/-- The code flash: an accepted program and erase, the information call, a pulse's end, a verify whose words all hold,
a line read while no operation runs, and the invalidation of level-2 lines (R479 to R487, R522). -/
def Obligations.CodeFlashCommands : Prop :=
  ∀ s : State, s.live = true →
    (∀ (off src len ra mtvec : BitVec 32) (a : Nat), s.cf.op = none → off.toNat % 4 = 0 → len.toNat % 4 = 0 →
      4 ≤ len.toNat → len.toNat ≤ 256 → off.toNat + len.toNat ≤ cfSize →
      off.toNat / 256 = (off.toNat + len.toNat - 1) / 256 → src.toNat % 4 = 0 → s.cruAddr src.toNat len.toNat = some a →
      let c : CfCall := ⟨1, off.toNat, len.toNat, s.bytes a len.toNat, false, ra.toNat, mtvec.toNat⟩
      let t := s.setRb Reg.CF_STATUS 2 false
      cfRefused t c = none → exec (.cfProgram off src len 0 ra mtvec) s = .next (cfStart c t)) ∧
    (∀ off ra mtvec : BitVec 32, s.cf.op = none → off.toNat % 4096 = 0 → off.toNat + 4096 ≤ cfSize →
      let c : CfCall := ⟨2, off.toNat, 4096, [], false, ra.toNat, mtvec.toNat⟩
      let t := s.setRb Reg.CF_STATUS 2 false
      cfRefused t c = none → exec (.cfErase off 0 0 ra mtvec) s = .next (cfStart c t)) ∧
    (exec .cfInfo s = .next { s with cf := { s.cf with ret := ⟨0, (s.reg Reg.CF_STATUS).toNat, 0x10000⟩ } }) ∧
    (∀ (p : CfOp) (left : List (Fin 16384 × BitVec 32)), s.cf.op = some p → p.verifying = false →
      exec (.cfPulseEnd left) s = .next (
        let t := cfPulse p (left.map fun (k, v) => (k.val, v.toNat)) s
        readGap { t with cf := { t.cf with op := some { p with verifying := true } } })) ∧
    (∀ p : CfOp, s.cf.op = some p → p.verifying = true → cfOverdone s p = none → cfFailing s p = [] →
      exec .cfVerifyDone s = .next (readGap (cfShow (cfReturn p.kind 0 0 p.attempt
        ((xipInvalidate p.off p.len { s with cf := { s.cf with op := none } }).bump Reg.CF_OPS))))) ∧
    (∀ (l : Fin 2097152) (cru : Bool), (cru || !xipHidden s l.val) = true → s.cf.op = none →
      exec (.xipRead l cru) s = .next (xipServe l.val cru s)) ∧
    (∀ v : BitVec 32, bit v 31 = true → exec (.l2Invalidate v) s = .next (
      let t := s.setReg Reg.CRU_L2_INV (v &&& 0x3FFF3FFF)
      { t with cf := { t.cf with
        l2 := t.cf.l2.filter fun l => l < fld v 13 0 * 128 || (fld v 29 16 + 1) * 128 ≤ l } }))

/-- The fuse array: while no burn runs, each command that burns fuses writes the command register, clears the error
bit and starts its burn, a key slot up to slot 3; the burn's end leaves what it burns and ends BUSY; a command during
a burn changes nothing (R494, R499, R508, R522). -/
def Obligations.FuseCommands : Prop :=
  ∀ s : State, s.live = true →
    (∀ arg : BitVec 8, s.cru.burn = none →
      let go (op : Nat) : State := modCru (fun c => { c with burn := some (op, arg.toNat) })
        ((s.setReg Reg.CRU_FUSE_CMD (BitVec.ofNat 32 (op + arg.toNat * 2 ^ 8))).setRb Reg.CRU_FUSE_STAT 1 false)
      exec (.fuseLifecycle arg) s = .next (go 1) ∧ exec (.fuseVaultWord arg) s = .next (go 2) ∧
      exec (.fuseKekStep arg) s = .next (go 3) ∧ exec (.fuseSvnCru arg) s = .next (go 4) ∧
      exec (.fuseSvnSvc arg) s = .next (go 5) ∧ exec (.fuseSvnProf arg) s = .next (go 6) ∧
      (arg.toNat ≤ 3 → exec (.fuseKeySlot arg) s = .next (go 7)) ∧
      (3 < arg.toNat → exec (.fuseKeySlot arg) s = .next
        ((s.setReg Reg.CRU_FUSE_CMD (BitVec.ofNat 32 (7 + arg.toNat * 2 ^ 8))).setRb Reg.CRU_FUSE_STAT 1 true)) ∧
      exec (.fuseIdentitySeed arg) s = .next (go 8)) ∧
    (∀ (arg : BitVec 8) (b : Nat × Nat), s.cru.burn = some b →
      exec (.fuseLifecycle arg) s = .next s ∧ exec (.fuseVaultWord arg) s = .next s ∧
      exec (.fuseKekStep arg) s = .next s ∧ exec (.fuseSvnCru arg) s = .next s ∧ exec (.fuseSvnSvc arg) s = .next s ∧
      exec (.fuseSvnProf arg) s = .next s ∧ exec (.fuseKeySlot arg) s = .next s ∧
      exec (.fuseIdentitySeed arg) s = .next s) ∧
    (∀ op arg : Nat, s.cru.burn = some (op, arg) →
      exec .fuseBurnDone s = .next (modCru (fun c => { c with burn := none }) (
        if op = 1 then burnLc (s.reg (Reg.CRU_FUSE_DATA 0)).toNat s
        else if op = 2 then burnVault (s.reg (Reg.CRU_FUSE_DATA 0)).toNat s
        else burnDone op arg s)))

/-- The band engine: each of its four commands starts where none runs and changes nothing where one does; at its end a
new key is drawn and wrapped, a key is loaded, unloaded, or wrapped for the next epoch, and the status shows DONE,
with ERR where the keys are destroyed or the wrapped key does not unwrap (R255, R500 to R502, R522). -/
def Obligations.BandKeyCommands : Prop :=
  ∀ s : State, s.live = true →
    (∀ b : Fin 64, s.cru.band = none →
      let go (op : Nat) : State := modCru (fun c => { c with band := some (op, b.val) })
        ((s.setReg Reg.CRU_BAND_CMD (BitVec.ofNat 32 (b.val + op * 2 ^ 8))).setReg Reg.CRU_BAND_STAT 0)
      exec (.bandCmdCreate b) s = .next (go 1) ∧ exec (.bandLoad b) s = .next (go 2) ∧
      exec (.bandUnload b) s = .next (go 3) ∧ exec (.bandRewrap b) s = .next (go 4)) ∧
    (∀ (b : Fin 64) (r : Nat × Nat), s.cru.band = some r →
      exec (.bandCmdCreate b) s = .next s ∧ exec (.bandLoad b) s = .next s ∧
      exec (.bandUnload b) s = .next s ∧ exec (.bandRewrap b) s = .next s) ∧
    (∀ (b : Nat) (t : State), kekKilled s = false →
      let ends (ok : Bool) (t : State) : State :=
        modCru (fun c => { c with band := none }) (t.setReg Reg.CRU_BAND_STAT (if ok then 1 else 3))
      (s.cru.band = some (1, b) → entropyFailed s = false → (drawKey s).2 = t →
        exec .bandCmdDone s = .next (ends true (setBandWrap (wrapKey s.cru.fuses.kek (drawKey s).1) t))) ∧
      (s.cru.band = some (2, b) →
        exec .bandCmdDone s = .next (match kwUnwrap (kekOf s.cru.fuses.kek) (bandWrap s) with
          | some k => ends true (setBandKey b k s)
          | none => ends false s)) ∧
      (s.cru.band = some (3, b) → exec .bandCmdDone s = .next (ends true (unloadBand b s))) ∧
      (s.cru.band = some (4, b) →
        exec .bandCmdDone s = .next (match kwUnwrap (kekOf s.cru.fuses.kek) (bandWrap s) with
          | some k => ends true (setBandWrap (wrapKey (s.cru.fuses.kek + 1) k) s)
          | none => ends false s))) ∧
    (∀ r : Nat × Nat, kekKilled s = true → s.cru.band = some r →
      exec .bandCmdDone s = .next (modCru (fun c => { c with band := none }) (s.setReg Reg.CRU_BAND_STAT 3)))

/-- Crucible's hash and random-number engines: a hash starts where none runs; its end shows SHAKE256 of the source's
bytes; a read of the random data answers 32 generator bits, and 0 after a failed health test, which raises
ENTROPY_FAIL once (R500, R522). -/
def Obligations.HashAndEntropyCommands : Prop :=
  ∀ s : State, s.live = true →
    (∀ outlen : BitVec 8, s.cru.hashing = false → exec (.hashStart outlen) s = .next (
      modCru (fun c => { c with hashing := true }) (s.setReg Reg.CRU_HASH_CTRL (BitVec.ofNat 32 (outlen.toNat * 2 ^ 8))))) ∧
    (∀ outlen : BitVec 8, s.cru.hashing = true → exec (.hashStart outlen) s = .next s) ∧
    (∀ (d : List Byte) (n : Nat), s.cru.hashing = true → s.rf Reg.CRU_HASH_CTRL 15 8 = n → 1 ≤ n → n ≤ 64 →
      hashSource s (s.reg Reg.CRU_HASH_SRC_LO).toNat (s.reg Reg.CRU_HASH_LEN).toNat = some d →
      exec .hashDone s = .next (
        (List.range (((shake256 n d).length + 3) / 4)).foldl (fun t w =>
          t.setReg (Reg.CRU_HASH_OUT w) (BitVec.ofNat 32 (field (shake256 n d) (4 * w) 4)))
          (modCru (fun c => { c with hashing := false }) s))) ∧
    (entropyFailed s = false → exec .rngDataRead s = .next
      { (drbg 4 s).2 with resp := ⟨BitVec.ofNat 64 (field (drbg 4 s).1 0 4), false⟩ }) ∧
    (entropyFailed s = true → exec .rngDataRead s = .next { s with resp := ⟨0, false⟩ }) ∧
    (entropyFailed s = false → exec .entropyHealthFail s = .next (cruEvent 5 (s.setRb Reg.CRU_RNG_STATUS 1 true))) ∧
    (entropyFailed s = true → exec .entropyHealthFail s = .next s)
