/-- Settles O15: a doorbell or an enabling writes registers, raises events, may put a ring into ERROR and evaluates the fallback
state, and each of these keeps the frame. -/
theorem ringCommandFrame : Obligations.RingCommandFrame := by
  intro q c v s t
  have frame := @whenLive_rel RingFrame s t
  have same : RingFrame s s := .of_keepsData (.refl s)
  refine ⟨?_, fun h => ?_⟩
  · simp only [exec, execSqEnable, execCqEnable, execSqDoorbell, execCqDoorbell]
    rintro (h | h | h | h)
    · refine frame same ?_ h
      split
      · exact .ringEvent 2 s
      have cfg : RingFrame s (s.setRb (Reg.SQ_CFG q) 31 true) := .of_keepsData (.setRb s _ _ _)
      split
      · exact cfg.trans (.of_keepsData (.setRf _ _ _ _ _))
      · exact cfg.trans (.ringEvent 2 _)
    · refine frame same ?_ h
      split
      · exact .ringEvent 2 s
      have cfg : RingFrame s (s.setRb (Reg.CQ_CFG c) 31 true) := .of_keepsData (.setRb s _ _ _)
      split
      · exact cfg.trans (.of_keepsData (.setRb _ _ _ _))
      · exact cfg.trans (.ringEvent 2 _)
    · refine frame same ?_ h
      split
      · exact .ringEvent 1 s
      split
      · exact (RingFrame.of_keepsData (.setRf s _ _ _ _)).trans (.fbEval _)
      split
      · exact .ringError _ _ _ s
      · exact .ringEvent 1 s
    · refine frame same ?_ h
      split
      · exact (RingFrame.of_keepsData (.setRf s _ _ _ _)).trans ((RingFrame.refreshStalls _).trans (.fbEval _))
      · exact .ringEvent 1 s
  · have own (w : Nat) (hw : w < 7) (h3 : w ≠ 3) (h4 : w ≠ 4) :
        t.reg (Reg.SQ_BASE_LO q + 4 * w) = s.reg (Reg.SQ_BASE_LO q + 4 * w) :=
      reg_sqDoorbell h hw (fun _ => ⟨h3, h4⟩) (.inl h3)
    rw [SQ_CFG_eq, SQ_FETCH_eq, SQ_DONE_eq]
    exact ⟨fun p hp w hw hf => reg_sqDoorbell h hw (fun e => absurd e hp) hf,
      own 0 (by decide) (by decide) (by decide), own 2 (by decide) (by decide) (by decide),
      own 5 (by decide) (by decide) (by decide), own 6 (by decide) (by decide) (by decide)⟩

end Sys2Proof.Machine
end

section
/-!
PROOFS. The statements of spec/06_eft_sequencers.md: what each microword and each port access does, loading and debugging, and what
happens to a unit from outside its microcode.
-/

namespace Sys2Proof.Machine

open Sys2Proof

/- So that Lean does not start too many threads. -/
set_option Elab.async false

/-! ## The fetch and a change of the unit -/

@[simp] theorem fetched_eft (s : State) (e : Fin 12) : (fetched s e).eft e = { s.eft e with passBreak := false } :=
  State.eft_setEft _ _ _ e.isLt

@[simp] theorem unitDid_eft (s : State) (e : Fin 12) (f : EftUnit → EftUnit) : (unitDid s e f).eft e =
    { s.eft e with passBreak := false, unit := (s.eft e).unit.map f } := State.eft_setEft _ _ _ e.isLt

@[simp] theorem fetched_eftEntry (s : State) (e : Fin 12) : eftEntry (fetched s e) e = eftEntry s e := by simp [eftEntry]

@[simp] theorem fetched_lastSet (s : State) (e : Fin 12) : lastSet (fetched s e) e = lastSet s e := by
  simp only [lastSet, fetched_eft_unit]
  rfl

/-- Changes that agree on the present unit of an eft are one change. -/
theorem modUnit_congr {s : State} {e : Nat} {u : EftUnit} {f g : EftUnit → EftUnit} (hu : (s.eft e).unit = some u)
    (h : f u = g u) : modUnit e f s = modUnit e g s := by
  simp [modUnit, modEft, hu, h]

/-- A clean word whose reserved bits are 0 does its work (R178, R195). -/
theorem fetchDo_clean {s : State} {e : Nat} {act : MWord → State → State} (h : mwRsvOk (wordAt s e) = true) :
    fetchDo e .clean act s = act (wordAt s e) (fetched s e) := by
  simp [fetchDo, h, fetched]

theorem st_of_eftReady {s : State} {e : Nat} {st : EftSt} (h : eftReady s e st = true) : (s.eft e).st = st := by
  simp only [eftReady, Bool.and_eq_true, decide_eq_true_eq] at h
  obtain ⟨⟨hst, _⟩, _⟩ := h
  exact hst

/-! ## From a command to the work of its microword -/

section AtWord

variable {c : Instr} {s : State} {e : Fin 12} {w : MWord}

/-- The command `c` of opcode `k` does the opcode's work `act` on the fetched word. That `c` is that command is read off the
model. -/
theorem exec_word {k : Nat} (h : atWord s e w) (hk : mwOp w = k) (act : MWord → State → State)
    (hc : exec c s = s.whenLive (runWord e .clean (opIs k) act) := by rfl) : exec c s = .next (act w (fetched s e)) := by
  rw [hc, State.whenLive_live _ _ h.1, runWord_op h hk]

/-- A microword whose work is on the unit alone. -/
theorem exec_unitWord {k : Nat} (h : atWord s e w) (hk : mwOp w = k) (act : MWord → State → State) {f : EftUnit → EftUnit}
    (hc : exec c s = s.whenLive (runWord e .clean (opIs k) act) := by rfl)
    (hf : act w (fetched s e) = modUnit e f (fetched s e) := by rfl) : exec c s = .next (unitDid s e f) := by
  rw [exec_word h hk act hc, hf, modUnit_fetched]

end AtWord

/-- Settles O19: the work of each of these microwords is a change of the unit alone. -/
theorem eftRegisterWords : Obligations.EftRegisterWords := by
  intro e w s h
  exact ⟨
    fun hk => exec_unitWord h hk fun _ => goOn e,
    fun hk => exec_unitWord h hk (doLdi e),
    fun hk => exec_unitWord h hk (doLdh e),
    fun hk => exec_unitWord h hk (doAddi e),
    fun hk ht => exec_unitWord h hk (doMov e) (hf := if_pos ht),
    fun hk => exec_unitWord h hk (doAlu (· + ·) carryOut e),
    fun hk => exec_unitWord h hk (doAlu (· - ·) borrow e),
    fun hk => exec_unitWord h hk (doAlu (· &&& ·) (fun _ _ => false) e),
    fun hk => exec_unitWord h hk (doAlu (· ||| ·) (fun _ _ => false) e),
    fun hk => exec_unitWord h hk (doAlu (· ^^^ ·) (fun _ _ => false) e),
    fun hk => exec_unitWord h hk (doShl e),
    fun hk => exec_unitWord h hk (doShr e),
    fun hk hd => exec_unitWord h hk (doCmp e) (hf := if_pos hd),
    fun hk hw => exec_unitWord h hk (doJob e) (hf := if_neg (Nat.not_le.2 hw))⟩

/-! ## The control microwords -/

/-- Settles O20: the operands of each word choose its branch, and the fetch leaves the unit as it is. -/
theorem eftControlWords : Obligations.EftControlWords := by
  intro e w u s h hu
  have unit : ((fetched s e).eft e).unit = some u := (fetched_eft_unit s e).trans hu
  have committed : isCommitted (fetched s e) e = u.committed := by simp [isCommitted, hu]
  refine ⟨?_, ?_, ?_, ?_, ?_, ?_, ?_, ?_, ?_, ?_, ?_, ?_, ?_⟩
  · intro hk hc -- BR
    refine exec_unitWord h hk (doBr e) (hf := ?_)
    simp only [doBr, unit, if_neg (Nat.not_le.2 hc), goOn]
    split
    · exact modUnit_congr unit (if_pos ‹_›).symm
    · exact modUnit_congr unit (if_neg ‹_›).symm
  · intro hk hc hd -- CALL
    refine exec_unitWord h hk (doCall e) (hf := ?_)
    simp only [doCall, unit, hc, ne_eq, not_true_eq_false, if_false, if_neg (Nat.not_le.2 hd)]
  · intro a rest hk hs -- RET
    refine exec_unitWord h hk (fun _ => doRet e) (hf := ?_)
    simp only [doRet, unit, hs]
  · exact fun hk => exec_unitWord h hk (doDbnz e) -- DBNZ
  · intro hk hc -- COMMIT
    exact exec_unitWord h hk (fun _ => doCommit e) (hf := if_neg (by simp [committed, hc]))
  · intro hk hc -- END
    rw [exec_word h hk fun _ => doEnd e, doEnd, if_pos (committed.trans hc)]
  · intro hk hc -- FAIL
    rw [exec_word h hk (doFail e), doFail, if_neg (Nat.not_le.2 hc)]
  · intro hk hi -- RES
    refine exec_unitWord h hk (doRes e) (hf := ?_)
    simp only [doRes, hi, OfNat.zero_ne_ofNat, if_false]
  · intro hk -- EVT
    rw [exec_word h hk (doEvt e), doEvt, goOn, modUnit_fetched]
  · intro hk hd -- HALT
    rw [exec_word h hk fun _ => doHalt e, doHalt, goOn, modUnit_fetched]
    exact congrArg _ (if_pos hd)
  · intro hk hv he -- WAIT on a level that holds
    rw [exec_word h hk (doWait e), doWait, he]
    exact congrArg _ (if_neg (by simp; omega))
  · intro hk hv he -- WAIT on one that does not
    rw [exec_word h hk (doWait e), doWait, he, fetched_scr, scr, hu]
    exact congrArg _ (if_neg (by simp; omega))
  · intro hk hx hc hl -- XFER
    rw [exec_word h hk (doXfer e), doXfer, unit]
    simp [hx, hc, Nat.not_lt.2 hl]

/-! ## IN of a port -/

section Reads

variable {c : Instr} {s : State} {e : Fin 12} {w : MWord} {port : Nat} (h : atIn s e port w)
include h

● ● ● ● ● ● ●

Search the data above for the word "Machine" and show every line that has it.

end Sys2Proof.Machine
namespace Sys2Proof.Machine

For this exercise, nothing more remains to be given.